> **Exercise goal**: Locate the line that contains "theorem piece_lo3 : ∀" in the entries below, then repeat it and every following line through the line that contains "theorem piece_lo5 : ∀", exactly, and no others.

> **Dataset records**:
★ ★ ★ ★ ★ ★ ★
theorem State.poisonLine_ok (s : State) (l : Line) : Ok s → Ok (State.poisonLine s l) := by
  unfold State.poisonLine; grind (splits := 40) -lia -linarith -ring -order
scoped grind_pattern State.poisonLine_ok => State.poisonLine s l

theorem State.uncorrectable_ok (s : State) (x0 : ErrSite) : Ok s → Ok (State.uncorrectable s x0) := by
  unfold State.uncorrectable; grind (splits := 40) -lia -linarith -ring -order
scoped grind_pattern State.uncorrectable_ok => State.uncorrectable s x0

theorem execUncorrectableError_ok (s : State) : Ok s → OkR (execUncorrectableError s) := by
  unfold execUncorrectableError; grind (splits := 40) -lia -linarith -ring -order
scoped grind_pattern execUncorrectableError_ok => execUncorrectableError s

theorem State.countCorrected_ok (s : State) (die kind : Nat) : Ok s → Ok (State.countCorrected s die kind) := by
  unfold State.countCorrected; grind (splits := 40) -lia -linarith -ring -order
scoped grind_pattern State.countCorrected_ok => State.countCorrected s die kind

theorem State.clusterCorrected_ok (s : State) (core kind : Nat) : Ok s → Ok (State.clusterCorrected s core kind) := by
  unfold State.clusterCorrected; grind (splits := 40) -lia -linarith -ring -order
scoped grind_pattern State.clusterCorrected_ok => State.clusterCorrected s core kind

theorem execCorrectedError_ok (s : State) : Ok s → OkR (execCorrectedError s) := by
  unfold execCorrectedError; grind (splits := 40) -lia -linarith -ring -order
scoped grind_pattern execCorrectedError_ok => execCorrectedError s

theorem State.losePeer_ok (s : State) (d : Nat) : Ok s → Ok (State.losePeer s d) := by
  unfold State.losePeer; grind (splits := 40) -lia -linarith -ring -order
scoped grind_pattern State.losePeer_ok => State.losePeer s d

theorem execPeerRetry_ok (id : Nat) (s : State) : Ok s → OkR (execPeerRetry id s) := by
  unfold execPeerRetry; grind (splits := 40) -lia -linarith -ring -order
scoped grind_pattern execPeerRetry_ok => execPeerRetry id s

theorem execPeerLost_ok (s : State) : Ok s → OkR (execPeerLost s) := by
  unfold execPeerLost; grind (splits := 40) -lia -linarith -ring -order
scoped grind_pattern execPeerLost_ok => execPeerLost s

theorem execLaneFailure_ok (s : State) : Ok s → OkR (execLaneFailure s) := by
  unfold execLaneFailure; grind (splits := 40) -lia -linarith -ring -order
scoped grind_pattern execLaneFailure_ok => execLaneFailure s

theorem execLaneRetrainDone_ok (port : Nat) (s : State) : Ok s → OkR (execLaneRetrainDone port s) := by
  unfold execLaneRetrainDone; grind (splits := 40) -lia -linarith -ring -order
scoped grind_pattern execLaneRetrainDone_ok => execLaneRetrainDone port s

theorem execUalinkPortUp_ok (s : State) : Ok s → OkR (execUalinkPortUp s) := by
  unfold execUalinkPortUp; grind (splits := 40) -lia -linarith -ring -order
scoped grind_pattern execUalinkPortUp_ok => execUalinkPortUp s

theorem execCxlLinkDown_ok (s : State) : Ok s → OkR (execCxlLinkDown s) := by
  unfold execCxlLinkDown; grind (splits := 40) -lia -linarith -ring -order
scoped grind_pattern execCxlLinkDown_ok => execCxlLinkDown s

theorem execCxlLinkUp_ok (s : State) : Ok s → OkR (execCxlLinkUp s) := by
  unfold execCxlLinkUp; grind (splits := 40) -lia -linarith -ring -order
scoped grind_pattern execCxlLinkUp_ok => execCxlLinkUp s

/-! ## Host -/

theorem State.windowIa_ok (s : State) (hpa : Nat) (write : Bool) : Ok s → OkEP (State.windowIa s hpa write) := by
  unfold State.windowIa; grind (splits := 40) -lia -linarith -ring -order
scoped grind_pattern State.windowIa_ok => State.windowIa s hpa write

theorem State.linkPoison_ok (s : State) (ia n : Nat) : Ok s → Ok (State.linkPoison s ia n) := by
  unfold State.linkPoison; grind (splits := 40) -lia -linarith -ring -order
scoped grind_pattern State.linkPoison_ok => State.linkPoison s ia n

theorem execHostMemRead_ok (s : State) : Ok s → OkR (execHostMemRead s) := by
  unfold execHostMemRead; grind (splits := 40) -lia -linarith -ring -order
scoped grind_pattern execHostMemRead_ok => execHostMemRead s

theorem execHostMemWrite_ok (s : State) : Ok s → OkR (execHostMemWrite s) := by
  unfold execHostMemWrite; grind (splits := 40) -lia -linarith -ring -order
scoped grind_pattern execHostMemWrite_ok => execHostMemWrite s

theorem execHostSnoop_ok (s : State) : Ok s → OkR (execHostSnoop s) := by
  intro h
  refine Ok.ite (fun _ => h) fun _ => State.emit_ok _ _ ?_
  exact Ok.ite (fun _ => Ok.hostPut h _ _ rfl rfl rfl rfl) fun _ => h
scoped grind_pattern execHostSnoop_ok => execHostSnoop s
★ ★ ★ ★ ★ ★ ★
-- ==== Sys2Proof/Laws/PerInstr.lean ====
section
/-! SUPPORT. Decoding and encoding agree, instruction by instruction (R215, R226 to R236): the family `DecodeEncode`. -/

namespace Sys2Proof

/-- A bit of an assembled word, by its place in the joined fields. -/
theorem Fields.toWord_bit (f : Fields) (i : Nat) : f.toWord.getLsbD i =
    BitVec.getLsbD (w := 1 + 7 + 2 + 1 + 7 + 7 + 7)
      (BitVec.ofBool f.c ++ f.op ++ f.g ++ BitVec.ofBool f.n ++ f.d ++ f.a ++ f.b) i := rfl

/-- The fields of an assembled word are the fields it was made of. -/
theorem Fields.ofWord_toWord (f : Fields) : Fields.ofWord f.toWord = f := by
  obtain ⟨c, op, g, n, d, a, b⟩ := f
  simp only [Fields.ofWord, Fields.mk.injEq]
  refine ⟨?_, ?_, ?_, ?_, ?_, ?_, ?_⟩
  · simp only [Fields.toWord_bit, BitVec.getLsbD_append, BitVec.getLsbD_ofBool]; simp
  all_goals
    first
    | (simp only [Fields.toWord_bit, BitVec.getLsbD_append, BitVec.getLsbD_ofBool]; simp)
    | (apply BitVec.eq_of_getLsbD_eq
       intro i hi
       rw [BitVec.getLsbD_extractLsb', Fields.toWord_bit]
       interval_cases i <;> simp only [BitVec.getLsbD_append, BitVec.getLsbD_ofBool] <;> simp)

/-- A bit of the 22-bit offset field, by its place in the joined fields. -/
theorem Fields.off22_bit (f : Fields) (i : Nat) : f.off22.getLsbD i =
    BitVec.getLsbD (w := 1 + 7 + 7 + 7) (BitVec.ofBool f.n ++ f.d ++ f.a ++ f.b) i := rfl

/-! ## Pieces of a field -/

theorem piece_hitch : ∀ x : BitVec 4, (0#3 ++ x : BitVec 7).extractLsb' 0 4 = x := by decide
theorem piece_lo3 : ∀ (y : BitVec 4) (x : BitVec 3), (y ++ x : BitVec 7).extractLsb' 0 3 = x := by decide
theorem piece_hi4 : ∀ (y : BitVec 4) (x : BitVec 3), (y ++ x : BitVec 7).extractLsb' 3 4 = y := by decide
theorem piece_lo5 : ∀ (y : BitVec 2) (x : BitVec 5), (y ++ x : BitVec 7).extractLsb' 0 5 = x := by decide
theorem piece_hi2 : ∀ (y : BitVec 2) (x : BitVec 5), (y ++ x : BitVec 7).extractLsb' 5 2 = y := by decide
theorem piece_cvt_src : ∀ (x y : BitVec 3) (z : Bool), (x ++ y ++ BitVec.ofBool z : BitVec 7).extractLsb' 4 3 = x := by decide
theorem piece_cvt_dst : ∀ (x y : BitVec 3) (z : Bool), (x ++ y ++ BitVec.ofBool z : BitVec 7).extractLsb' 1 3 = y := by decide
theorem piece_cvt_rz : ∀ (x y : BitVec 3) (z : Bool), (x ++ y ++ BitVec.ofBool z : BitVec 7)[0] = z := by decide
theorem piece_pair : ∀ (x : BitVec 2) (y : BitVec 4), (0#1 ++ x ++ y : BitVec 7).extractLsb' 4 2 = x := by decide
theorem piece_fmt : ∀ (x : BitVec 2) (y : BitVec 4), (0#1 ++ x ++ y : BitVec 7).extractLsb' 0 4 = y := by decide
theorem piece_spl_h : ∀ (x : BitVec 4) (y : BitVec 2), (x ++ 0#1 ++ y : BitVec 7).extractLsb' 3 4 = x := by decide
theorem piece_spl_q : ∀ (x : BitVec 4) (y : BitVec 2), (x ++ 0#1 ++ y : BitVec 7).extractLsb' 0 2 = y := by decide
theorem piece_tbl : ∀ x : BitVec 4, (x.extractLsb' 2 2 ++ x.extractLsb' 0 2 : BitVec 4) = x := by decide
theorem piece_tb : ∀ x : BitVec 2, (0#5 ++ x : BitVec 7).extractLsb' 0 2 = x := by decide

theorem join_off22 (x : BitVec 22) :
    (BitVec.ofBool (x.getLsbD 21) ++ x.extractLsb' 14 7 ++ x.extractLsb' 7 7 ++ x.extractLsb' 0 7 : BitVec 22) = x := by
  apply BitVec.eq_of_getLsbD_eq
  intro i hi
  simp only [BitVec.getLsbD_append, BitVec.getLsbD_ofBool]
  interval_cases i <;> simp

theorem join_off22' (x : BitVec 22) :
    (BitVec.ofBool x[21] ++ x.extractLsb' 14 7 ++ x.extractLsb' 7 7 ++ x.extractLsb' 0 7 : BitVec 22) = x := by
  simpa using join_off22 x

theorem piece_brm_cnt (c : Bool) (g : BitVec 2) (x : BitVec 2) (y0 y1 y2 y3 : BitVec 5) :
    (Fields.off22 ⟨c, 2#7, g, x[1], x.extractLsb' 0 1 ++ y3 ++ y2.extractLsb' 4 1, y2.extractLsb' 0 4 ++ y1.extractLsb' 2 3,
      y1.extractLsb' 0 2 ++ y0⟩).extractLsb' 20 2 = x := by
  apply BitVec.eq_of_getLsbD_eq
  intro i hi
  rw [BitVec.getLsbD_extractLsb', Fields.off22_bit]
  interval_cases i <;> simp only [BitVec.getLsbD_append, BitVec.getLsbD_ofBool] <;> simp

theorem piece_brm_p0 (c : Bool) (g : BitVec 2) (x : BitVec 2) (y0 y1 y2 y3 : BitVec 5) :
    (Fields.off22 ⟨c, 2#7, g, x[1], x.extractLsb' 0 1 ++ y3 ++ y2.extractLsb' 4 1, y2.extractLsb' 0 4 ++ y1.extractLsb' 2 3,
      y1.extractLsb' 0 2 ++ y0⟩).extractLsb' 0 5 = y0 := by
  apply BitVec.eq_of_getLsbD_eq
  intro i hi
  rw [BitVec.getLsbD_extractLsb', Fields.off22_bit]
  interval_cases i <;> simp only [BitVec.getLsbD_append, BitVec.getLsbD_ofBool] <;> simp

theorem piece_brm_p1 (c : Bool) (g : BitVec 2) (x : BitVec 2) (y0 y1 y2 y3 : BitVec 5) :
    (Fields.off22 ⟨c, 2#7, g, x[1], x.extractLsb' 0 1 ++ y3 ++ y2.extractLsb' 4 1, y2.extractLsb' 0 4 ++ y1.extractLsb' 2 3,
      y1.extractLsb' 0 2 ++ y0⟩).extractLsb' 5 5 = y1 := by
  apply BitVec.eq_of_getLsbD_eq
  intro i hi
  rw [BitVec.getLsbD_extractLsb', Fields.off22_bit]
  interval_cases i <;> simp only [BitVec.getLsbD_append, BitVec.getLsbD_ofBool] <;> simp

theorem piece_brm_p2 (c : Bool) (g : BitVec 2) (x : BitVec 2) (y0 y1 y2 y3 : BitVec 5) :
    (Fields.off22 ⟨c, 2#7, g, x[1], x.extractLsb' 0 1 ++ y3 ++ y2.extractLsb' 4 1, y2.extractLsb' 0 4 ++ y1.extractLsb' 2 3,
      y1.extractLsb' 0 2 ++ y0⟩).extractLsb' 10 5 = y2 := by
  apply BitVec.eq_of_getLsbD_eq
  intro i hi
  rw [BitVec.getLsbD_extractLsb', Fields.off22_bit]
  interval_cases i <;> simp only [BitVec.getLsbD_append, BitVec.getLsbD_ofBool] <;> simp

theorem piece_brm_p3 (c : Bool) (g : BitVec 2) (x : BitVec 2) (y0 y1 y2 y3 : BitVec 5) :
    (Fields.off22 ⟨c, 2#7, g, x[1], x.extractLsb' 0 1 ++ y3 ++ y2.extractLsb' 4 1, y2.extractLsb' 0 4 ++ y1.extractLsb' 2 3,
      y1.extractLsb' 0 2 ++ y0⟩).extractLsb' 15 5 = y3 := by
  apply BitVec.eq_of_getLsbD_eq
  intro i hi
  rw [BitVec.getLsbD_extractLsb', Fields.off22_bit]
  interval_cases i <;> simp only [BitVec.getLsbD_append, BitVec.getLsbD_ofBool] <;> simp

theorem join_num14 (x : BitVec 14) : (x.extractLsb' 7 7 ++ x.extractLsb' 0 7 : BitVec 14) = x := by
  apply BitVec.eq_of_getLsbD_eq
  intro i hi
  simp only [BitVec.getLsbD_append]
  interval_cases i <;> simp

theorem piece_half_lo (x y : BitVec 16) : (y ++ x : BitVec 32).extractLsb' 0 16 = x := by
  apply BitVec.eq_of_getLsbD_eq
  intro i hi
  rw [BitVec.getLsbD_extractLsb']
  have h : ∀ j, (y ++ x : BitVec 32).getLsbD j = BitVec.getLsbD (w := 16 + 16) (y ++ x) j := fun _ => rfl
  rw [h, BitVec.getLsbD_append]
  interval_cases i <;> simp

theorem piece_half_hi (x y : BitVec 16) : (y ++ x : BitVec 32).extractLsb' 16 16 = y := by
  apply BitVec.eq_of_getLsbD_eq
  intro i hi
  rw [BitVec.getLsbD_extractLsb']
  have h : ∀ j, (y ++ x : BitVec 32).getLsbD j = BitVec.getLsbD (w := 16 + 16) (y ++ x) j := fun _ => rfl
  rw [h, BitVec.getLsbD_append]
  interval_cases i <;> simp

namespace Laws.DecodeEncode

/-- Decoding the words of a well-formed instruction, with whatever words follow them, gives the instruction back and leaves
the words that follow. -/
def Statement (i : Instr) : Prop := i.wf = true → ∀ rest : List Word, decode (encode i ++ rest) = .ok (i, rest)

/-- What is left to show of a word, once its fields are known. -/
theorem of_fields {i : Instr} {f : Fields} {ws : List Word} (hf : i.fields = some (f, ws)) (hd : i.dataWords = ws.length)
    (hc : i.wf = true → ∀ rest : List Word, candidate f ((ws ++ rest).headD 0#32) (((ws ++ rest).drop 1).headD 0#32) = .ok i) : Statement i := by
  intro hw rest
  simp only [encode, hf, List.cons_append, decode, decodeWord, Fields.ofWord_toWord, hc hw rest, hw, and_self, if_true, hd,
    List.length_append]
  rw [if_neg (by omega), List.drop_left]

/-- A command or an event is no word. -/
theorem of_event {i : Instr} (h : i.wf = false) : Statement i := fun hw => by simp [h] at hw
★ ★ ★ ★ ★ ★ ★
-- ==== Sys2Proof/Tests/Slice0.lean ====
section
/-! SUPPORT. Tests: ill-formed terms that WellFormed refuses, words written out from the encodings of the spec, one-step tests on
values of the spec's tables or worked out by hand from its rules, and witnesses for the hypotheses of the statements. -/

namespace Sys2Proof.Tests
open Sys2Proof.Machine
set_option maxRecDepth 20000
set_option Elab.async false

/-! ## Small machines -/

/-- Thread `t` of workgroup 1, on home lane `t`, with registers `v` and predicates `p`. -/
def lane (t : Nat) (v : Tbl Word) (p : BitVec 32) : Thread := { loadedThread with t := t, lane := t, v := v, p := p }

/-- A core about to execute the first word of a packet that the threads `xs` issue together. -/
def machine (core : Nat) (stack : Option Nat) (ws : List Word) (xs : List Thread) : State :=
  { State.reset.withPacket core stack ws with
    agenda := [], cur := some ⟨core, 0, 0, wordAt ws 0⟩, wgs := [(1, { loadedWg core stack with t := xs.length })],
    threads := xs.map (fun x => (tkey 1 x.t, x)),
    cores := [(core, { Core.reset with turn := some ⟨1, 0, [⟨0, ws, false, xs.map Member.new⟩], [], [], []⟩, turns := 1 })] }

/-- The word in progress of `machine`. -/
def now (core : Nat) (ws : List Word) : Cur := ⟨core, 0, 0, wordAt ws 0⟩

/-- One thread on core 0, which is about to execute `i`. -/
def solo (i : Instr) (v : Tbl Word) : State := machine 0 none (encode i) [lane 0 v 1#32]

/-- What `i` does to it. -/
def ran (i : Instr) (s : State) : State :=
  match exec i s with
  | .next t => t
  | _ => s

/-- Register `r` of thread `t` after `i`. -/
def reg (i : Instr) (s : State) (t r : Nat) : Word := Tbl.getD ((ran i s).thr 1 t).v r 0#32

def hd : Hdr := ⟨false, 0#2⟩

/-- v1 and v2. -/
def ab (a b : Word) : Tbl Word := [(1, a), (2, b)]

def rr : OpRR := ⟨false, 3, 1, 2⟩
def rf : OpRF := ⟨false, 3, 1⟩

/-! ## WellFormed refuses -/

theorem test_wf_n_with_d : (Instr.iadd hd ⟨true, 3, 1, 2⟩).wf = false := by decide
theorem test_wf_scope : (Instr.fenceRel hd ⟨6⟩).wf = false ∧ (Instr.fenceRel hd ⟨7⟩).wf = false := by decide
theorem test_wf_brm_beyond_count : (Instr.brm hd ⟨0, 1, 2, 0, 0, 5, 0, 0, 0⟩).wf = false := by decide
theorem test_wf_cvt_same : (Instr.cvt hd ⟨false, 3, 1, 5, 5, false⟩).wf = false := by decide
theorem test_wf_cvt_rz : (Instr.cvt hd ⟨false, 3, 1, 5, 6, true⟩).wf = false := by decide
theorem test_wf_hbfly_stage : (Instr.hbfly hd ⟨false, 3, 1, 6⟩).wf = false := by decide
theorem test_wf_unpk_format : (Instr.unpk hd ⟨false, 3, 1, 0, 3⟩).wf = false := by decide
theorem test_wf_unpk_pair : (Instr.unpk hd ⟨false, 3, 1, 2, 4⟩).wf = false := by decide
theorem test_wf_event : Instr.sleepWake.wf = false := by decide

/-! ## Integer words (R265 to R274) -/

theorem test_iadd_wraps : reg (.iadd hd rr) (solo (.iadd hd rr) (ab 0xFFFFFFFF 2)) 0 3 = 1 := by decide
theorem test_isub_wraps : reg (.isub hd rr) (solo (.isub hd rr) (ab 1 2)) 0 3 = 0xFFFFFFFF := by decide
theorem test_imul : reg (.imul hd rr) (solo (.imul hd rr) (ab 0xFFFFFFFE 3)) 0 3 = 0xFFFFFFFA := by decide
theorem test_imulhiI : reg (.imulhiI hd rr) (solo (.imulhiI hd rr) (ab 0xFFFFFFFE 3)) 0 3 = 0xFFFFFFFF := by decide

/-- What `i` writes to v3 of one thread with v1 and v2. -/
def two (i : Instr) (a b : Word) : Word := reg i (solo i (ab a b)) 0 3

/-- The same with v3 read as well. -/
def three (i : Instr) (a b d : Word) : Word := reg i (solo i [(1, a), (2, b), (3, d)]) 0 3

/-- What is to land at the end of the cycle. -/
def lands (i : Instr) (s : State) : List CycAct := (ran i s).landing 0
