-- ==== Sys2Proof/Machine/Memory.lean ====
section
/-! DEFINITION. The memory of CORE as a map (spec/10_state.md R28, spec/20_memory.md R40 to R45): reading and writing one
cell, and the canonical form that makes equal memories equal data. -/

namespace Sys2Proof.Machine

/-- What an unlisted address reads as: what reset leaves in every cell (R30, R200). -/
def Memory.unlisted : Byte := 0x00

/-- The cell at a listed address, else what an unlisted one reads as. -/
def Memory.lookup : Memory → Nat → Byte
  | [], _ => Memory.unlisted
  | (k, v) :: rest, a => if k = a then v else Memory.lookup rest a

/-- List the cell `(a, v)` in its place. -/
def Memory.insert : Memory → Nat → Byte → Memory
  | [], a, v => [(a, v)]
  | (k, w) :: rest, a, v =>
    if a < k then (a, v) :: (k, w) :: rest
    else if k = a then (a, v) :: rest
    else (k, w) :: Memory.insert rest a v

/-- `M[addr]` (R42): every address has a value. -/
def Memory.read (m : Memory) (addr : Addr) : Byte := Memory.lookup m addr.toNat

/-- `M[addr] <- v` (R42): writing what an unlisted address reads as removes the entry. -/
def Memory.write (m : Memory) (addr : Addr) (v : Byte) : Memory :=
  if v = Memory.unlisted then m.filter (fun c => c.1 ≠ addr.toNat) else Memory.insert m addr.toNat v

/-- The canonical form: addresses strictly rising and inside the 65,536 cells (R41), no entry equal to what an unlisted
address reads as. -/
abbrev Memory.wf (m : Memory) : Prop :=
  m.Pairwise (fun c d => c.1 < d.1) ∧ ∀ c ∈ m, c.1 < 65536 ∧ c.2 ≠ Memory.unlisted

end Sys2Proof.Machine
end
★ ★ ★ ★ ★ ★ ★
> **Output for this exercise**:
theorem piece_lo3 : ∀ (y : BitVec 4) (x : BitVec 3), (y ++ x : BitVec 7).extractLsb' 0 3 = x := by decide
theorem piece_hi4 : ∀ (y : BitVec 4) (x : BitVec 3), (y ++ x : BitVec 7).extractLsb' 3 4 = y := by decide
theorem piece_lo5 : ∀ (y : BitVec 2) (x : BitVec 5), (y ++ x : BitVec 7).extractLsb' 0 5 = x := by decide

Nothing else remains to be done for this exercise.